Le groupe présentera cet album en concert deux soirs de suite, les 7 et 8
juin, à Saint-Bresson, un petit hameau proche de Luxeuil-les-Bains, dans
le fief de Christian Décamps. Au menu, fête médiévale, rallye pédestre
«Sur la trace des fées», marché du terroir, lancer du «Ballon de Billy» et
on en oublie. De quoi admettre qu’Ange est l’un des plus grands gangs
français si ce n’est le plus grand. Détails: www.ange-updlm.com PABR
LA PLAYLIST DE...
Marjorie Spart
[email protected]
COLDPLAY Ghost Stories (2014)
On attendait le nouvel opus du groupe britannique tel le messie.
Quelle surprise de le retrouver dans ses oreilles. «Ghost Stories»

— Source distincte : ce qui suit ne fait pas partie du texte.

-- ==== Sys2Proof/Machine/Home.lean ====
section
/-! DEFINITION. The arrays of a home (chapter 09): LLC lines, Warren entries, worn ways, and the home's messages to
memory. -/
namespace Sys2Proof.Machine

/-! ## Sets and arrays -/

/-- R245. -/
def lineSet (ln : Nat) : Nat := (ln % 4096) ^^^ (ln / 4096 % 4096)

/-- A line homed in set `st` of slice `h`. -/
def inSet (h st ln : Nat) : Bool := (lineSet ln == st) && (homeOf ln == h)

/-- Every use gives its entry a new age (R250, R258). -/
def newAge (s : State) : Nat × State := (s.fab.uses + 1, { s with fab := { s.fab with uses := s.fab.uses + 1 } })

def State.llcAt (s : State) (ln : Nat) : Option LEnt := smFind s.fab.llc ln
def setLlc (ln : Nat) (e : LEnt) (s : State) : State := { s with fab := { s.fab with llc := smPut s.fab.llc ln e } }
def delLlc (ln : Nat) (s : State) : State := { s with fab := { s.fab with llc := smDel s.fab.llc ln } }
def State.warAt (s : State) (ln : Nat) : Option WEnt := smFind s.fab.warren ln
def setWar (ln : Nat) (e : WEnt) (s : State) : State := { s with fab := { s.fab with warren := smPut s.fab.warren ln e } }
def delWar (ln : Nat) (s : State) : State := { s with fab := { s.fab with warren := smDel s.fab.warren ln } }
def State.txnAt (s : State) (ln : Nat) : Option Txn := smFind s.fab.txns ln
def setTxn (ln : Nat) (t : Txn) (s : State) : State := { s with fab := { s.fab with txns := smPut s.fab.txns ln t } }
def delTxn (ln : Nat) (s : State) : State := { s with fab := { s.fab with txns := smDel s.fab.txns ln } }
def State.trkAt (s : State) (ln : Nat) : Option Txn := smFind s.fab.trackers ln
def setTrk (ln : Nat) (t : Txn) (s : State) : State := { s with fab := { s.fab with trackers := smPut s.fab.trackers ln t } }
def delTrk (ln : Nat) (s : State) : State := { s with fab := { s.fab with trackers := smDel s.fab.trackers ln } }

/-- A transaction or a tracker is open on the line (R257, R260). -/
def lineBusy (s : State) (ln : Nat) : Bool := (s.txnAt ln).isSome || (s.trkAt ln).isSome

/-- The slice has recorded the agent as dead (R290). -/
def State.deadAtSlice (s : State) (h a : Nat) : Bool := s.fab.deadAt.contains (512 * h + a)

/-- WARREN.STATUS.RQ_OCC and TRK_OCC follow the queue and the trackers. -/
def occ (h : Nat) (s : State) : State :=
  let q := (s.fab.queue.filter (fun e => e.slice == h)).length
  let t := (s.fab.trackers.filter (fun e => homeOf e.1 == h)).length
  (s.wf (.warren h) Off.WARREN_STATUS 22 16 q).wf (.warren h) Off.WARREN_STATUS 28 24 t

/-! ## Messages to memory (R304) -/

/-- Stop that serves a line: its Hoard stop or its memory controller (R28, R29). -/
def channelOf (ln : Nat) : Nat := (List.range 9).foldl (fun a k => a ^^^ (ln * 64 / 2 ^ (8 + 4 * k) % 16)) 0
def memStop (ln : Nat) : Nat :=
  if hoardBase ≤ ln * 64 then hoardStops.getD ((ln * 64 - hoardBase) / 2 ^ 24) 6 else mcStops.getD (channelOf ln) 1

def memRead (ln qport : Nat) (s : State) : State := post 0x20 { agent := memStop ln, line := ln, qport := qport } s
def memWrite (ln qport : Nat) (d : Line) (po ack : Bool) (s : State) : State :=
  post 0x21 { agent := memStop ln, line := ln, qport := qport, data := d, poison := po, arg := b2n ack } s

/-! ## LLC ways (R250, R265, R266, R268) -/

/-- Physical way of a logical way; 15 when unmapped. A line that is still in a way taken out of service has the number
16 + p. -/
def llcPhys (s : State) (h w : Nat) : Nat := if 16 ≤ w then w - 16 else s.rf (.llc h) Off.LLC_WAYCFG (4 * w + 3) (4 * w)

def fclassReg (s : State) (h k : Nat) : Word := s.rd (.llc h) (Off.FCLASS + 8 * (k % 32))

/-- Ways locked by a class other than `k`. -/
def lockedElsewhere (s : State) (h k : Nat) : Nat :=
  (List.range 32).foldl (fun a j => if j = k % 32 then a else a ||| fld (fclassReg s h j) 27 16) 0

/-- Eligible ways of a fill in class `k`. A way being swept takes no fills. -/
def eligible (s : State) (h k : Nat) : List Nat :=
  let mask := fld (fclassReg s h k) 11 0
  let locked := lockedElsewhere s h k
  (List.range 12).filter (fun w => mask.testBit w && !locked.testBit w && llcPhys s h w != 15 &&
    (match smFind s.fab.llcSweep h with | some (x, _) => llcPhys s h w != x | none => true))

comprend neuf titres tous plus larmoyants les uns que les autres. La
raison de cet album aux couleurs si sombres – qui se prêterait
davantage à assurer l’ambiance feutrée des loges VIP d’aéroports que
de mettre le feu à toutes les scènes du monde: la rupture du chanteur
avec sa femme, l’actrice Gwyneth Paltrow. On sent un Chris Martin
désespéré, amoureux déchu. Paradoxalement, la déprime ne lui sied
pas trop mal. Par contre, souhaitons lui de se remettre pour fredonner
en toute gaieté «Viva la vida» lors de sa prochaine tournée!
STROMAE Racine Carrée (2013)
Eh bien non, on ne se lasse pas d’écouter les tubes de Stromae,
révélation belge de l’année 2013. Grâce à ses tubes bientôt planétaires
(en tout cas en francophonie), tels que «Papaoutai», «Tous les mêmes»
ou encore «Formidable», il met toutes les générations d’accord. Son
succès promet de poursuivre son ascension puisque son tube «Ta
fête» a été choisi comme hymne de l’équipe belge de foot durant la
Coupe du monde au Brésil.
JAMES MORRISON Songs for you, Truth for me (2008)
Second album du chanteur britannique, celui-ci se démarque grâce à
son génial duo interprété avec Nelly Furtado (Broken Strings). Un coup
d’accélérateur dans la carrière de ce chanteur soul qui emmène, grâce
à sa voix typée et ses textes inspirés, ses auditeurs là où il veut.
THE BEATLES The Beatles 1962-1966 (The Red Album) (1973)
Appelé aussi The Red Album, cette compilation des plus grands titres
des gars de Liverpool, comprenant notamment «Help», «Yesterday»,
«Yellow Submarine», s’écoute sans modération. Des titres qui n’ont pas
pris une ride, qui unissent les générations. Les meilleurs morceaux
d’un des plus grands groupes au monde.